Neokorporatisme negara, seperti yang dipraktikkan sekarang, bertentangan dengan spirit UU Desa, yang memberikan regognisi terhadap desa untuk mengatur dan mengurus dirinya sendiri, tanpa adanya intervensi pemerintah melalui berbagai pola kebijakan yang membebani desa. Meluasnya ekpresi neokorporatisme negara terhadap desa, dapat ditemukan juga melalui berbagai kebijakan pengetatan pengawasan terhadap desa. Saat ini, bahkan tidak hanya inspektorat daerah yang melakukan pengawasan terhadap desa, tetapi kepolisian, kejaksaan dan bahkan KPK masuk ke desa. Sayangnya, pengetatan pengawasan terhadap desa, bahkan tidak mengurangi praktik korupsi penggunaan dana desa, malah sebaliknya, korupsi semakin meningkat dengan motif yang makin beragam (KumparanNews, 27 Oktober 2021).

 

Kesimpulan dan rekomendasi

Negara, telah menjadi aktor utama yang melemahkan tradisi konstitusionalisme, dan mengebiri demokrasi desa. Hal ini, bertentangan dengan spirit UU Desa, yang mendorong perubahan penyelenggaraan pemerintahan desa dari state led development atau negara membangun desa, ke society led development atau desa membangun negara. Karena itu, ada beberapa hal yang perlu dilakukan pemerintah; pertama, menghentikan atau mengurangi berbagai kebijakan sektoral, yang tidak hanya membebani desa, tetapi juga mematikan inisiatif dan prakarsa masyarakat dalam mengatur dan mengurus desa.

Kedua, menghentikan pengendalian dan pengetatan pengawasan terhadap desa dengan cara memperkuat MUSDES, tidak hanya sebagai arena dan forum demokrasi desa, tetapi juga sebagai tempat bagi masyarakat desa untuk saling mengontrol, dan mengawasi penggunaan dana desa untuk kepentingan masyarakat. Ketiga, mengoptimalkan peran dan fungsi masyarakat desa dalam mengontrol penyelenggaraan pemerintahan desa.
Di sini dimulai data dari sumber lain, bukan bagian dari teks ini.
-- ==== Sys2Proof/Tests/Slice0.lean ====
section
/-! SUPPORT. The model's own tests: the checks of well-formedness, decoding of words written out from the spec, one step
of each instruction with results taken from spec/95, and for each statement with hypotheses a named witness. -/

namespace Sys2Proof.Tests

open Sys2Proof.Machine

/-! ### Small states -/

/-- The state a step or an instruction answers, if it answers one. -/
def after (o : Host.Outcome State Fault Refusal) : Option State :=
  match o with
  | .next s => some s
  | .fault _ => none
  | .refused _ => none

/-- spec/95 section 2.4: a response of palette G with one index everywhere. -/
def solid (v : Index) : QRsp where
  palLen := 4
  transp := none
  pal := { e0 := 0x000000, e1 := 0x555555, e2 := 0xAAAAAA, e3 := 0xFFFFFF }
  rows := 8
  cols := 8
  idx := Eight.ofFn (fun _ => Eight.ofFn (fun _ => v))

/-- The quantizer of these states: the region at (0, 0) is A of spec/95, that at (8, 0) is B. -/
def listed : List (QReq × QRsp) :=
  [({ x0 := 0, y0 := 0 }, solid 1), ({ x0 := 8, y0 := 0 }, solid 2)]

/-- Reset with an image of `w` by `h`, a multiple and a limit. -/
def idle (w h mult : BitVec 16) (limit : Word) : State :=
  { State.reset with
    config := { State.reset.config with imgWidth := w, imgHeight := h, widthMultiple := mult, byteLimit := limit }
    env := { inputs := [], answers := listed } }

/-- The call of `idle` just started. -/
def scanning (w h mult : BitVec 16) (limit : Word) : State :=
  (idle w h mult limit).startCall

/-- A call on one tile, the tile A of spec/95 written, at its padding: the multiple, the padding left, the bytes
written, the limit. -/
def paddingTo (mult : BitVec 16) (left bytes limit : Word) : State :=
  { scanning 8 8 mult limit with
    seq := { (scanning 8 8 mult limit).seq with phase := .pad, tileCount := 1, padLeft := left }
    output := { out := Memory.writeList [] 0 (List.replicate 8 0xFF), byteCount := bytes, outAddr := 0 } }

/-- The same with a multiple of 2, before its one padding tile. -/
def padding (left : Word) (limit : Word) : State :=
  paddingTo 2 left 16 limit

/-- A finished call with the tile A of spec/95 in the buffer. -/
def finished : State :=
  { idle 8 8 1 0 with
    seq := { State.reset.seq with phase := .done, tileCount := 1, nTiles := 1, tilesX := 1, tilesY := 1 }
    output := { out := Memory.writeList [] 0 (List.replicate 8 0xFF), byteCount := 16, outAddr := 0 }
    status := { State.reset.status with outValid := true }
    latch := (idle 8 8 1 0).config.latched }

/-- A recorded PaletteOverflowError. -/
def failed : State :=
  State.raise .paletteOverflow 0 State.reset

/-- The host's coming moves put in place. -/
def withMoves (moves : List HostMove) (s : State) : State :=
  s.setInputs moves

/-- NORMALIZE's operands: PAL_CTRL's fields and four colours. -/
def palette (n : BitVec 3) (en : Bool) (ti : Index) (c0 c1 c2 c3 : Color) : State :=
  { State.reset with
    pn := { State.reset.pn with
      palCtrl := { palLen := n, transpEn := en, transpIdx := ti }
      pal := { e0 := c0, e1 := c1, e2 := c2, e3 := c3 } } }

/-! ### Well-formedness (R11: which indices are reserved) -/

theorem test_wellFormed_named : (Instr.rd .status).wellFormed = true := by decide
theorem test_wellFormed_reserved : (Instr.wr (.reserved 0x0D) 5).wellFormed = true := by decide
theorem test_illFormed_wr : (Instr.wr (.reserved 0x01) 0).wellFormed = false := by decide
theorem test_illFormed_rd : (Instr.rd (.reserved 0x37)).wellFormed = false := by decide
theorem test_reservedIndex_edges :
    [0x0C, 0x0D, 0x0F, 0x10, 0x15, 0x16, 0x17, 0x18, 0x19, 0x1F, 0x20, 0x37, 0x38, 0x3F].map reservedIndex =
      [false, true, true, false, false, true, true, false, true, true, false, false, true, true] := by decide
Dengan tradisi konstitusionalisme yang kuat dan demokrasi desa yang berkembang, ada harapan yang cukup besar, munculnya perubahan penyelenggaraan pemerintahan dari desa. Desa yang maju, makmur dan sejahtera, tentu saja menjadi kata kunci untuk pengelolaan negara yang semakin baik. Tanpa mengubah prilaku negara (neokorporatisme) terhadap desa, jangan berharap korupsi akan berkurang.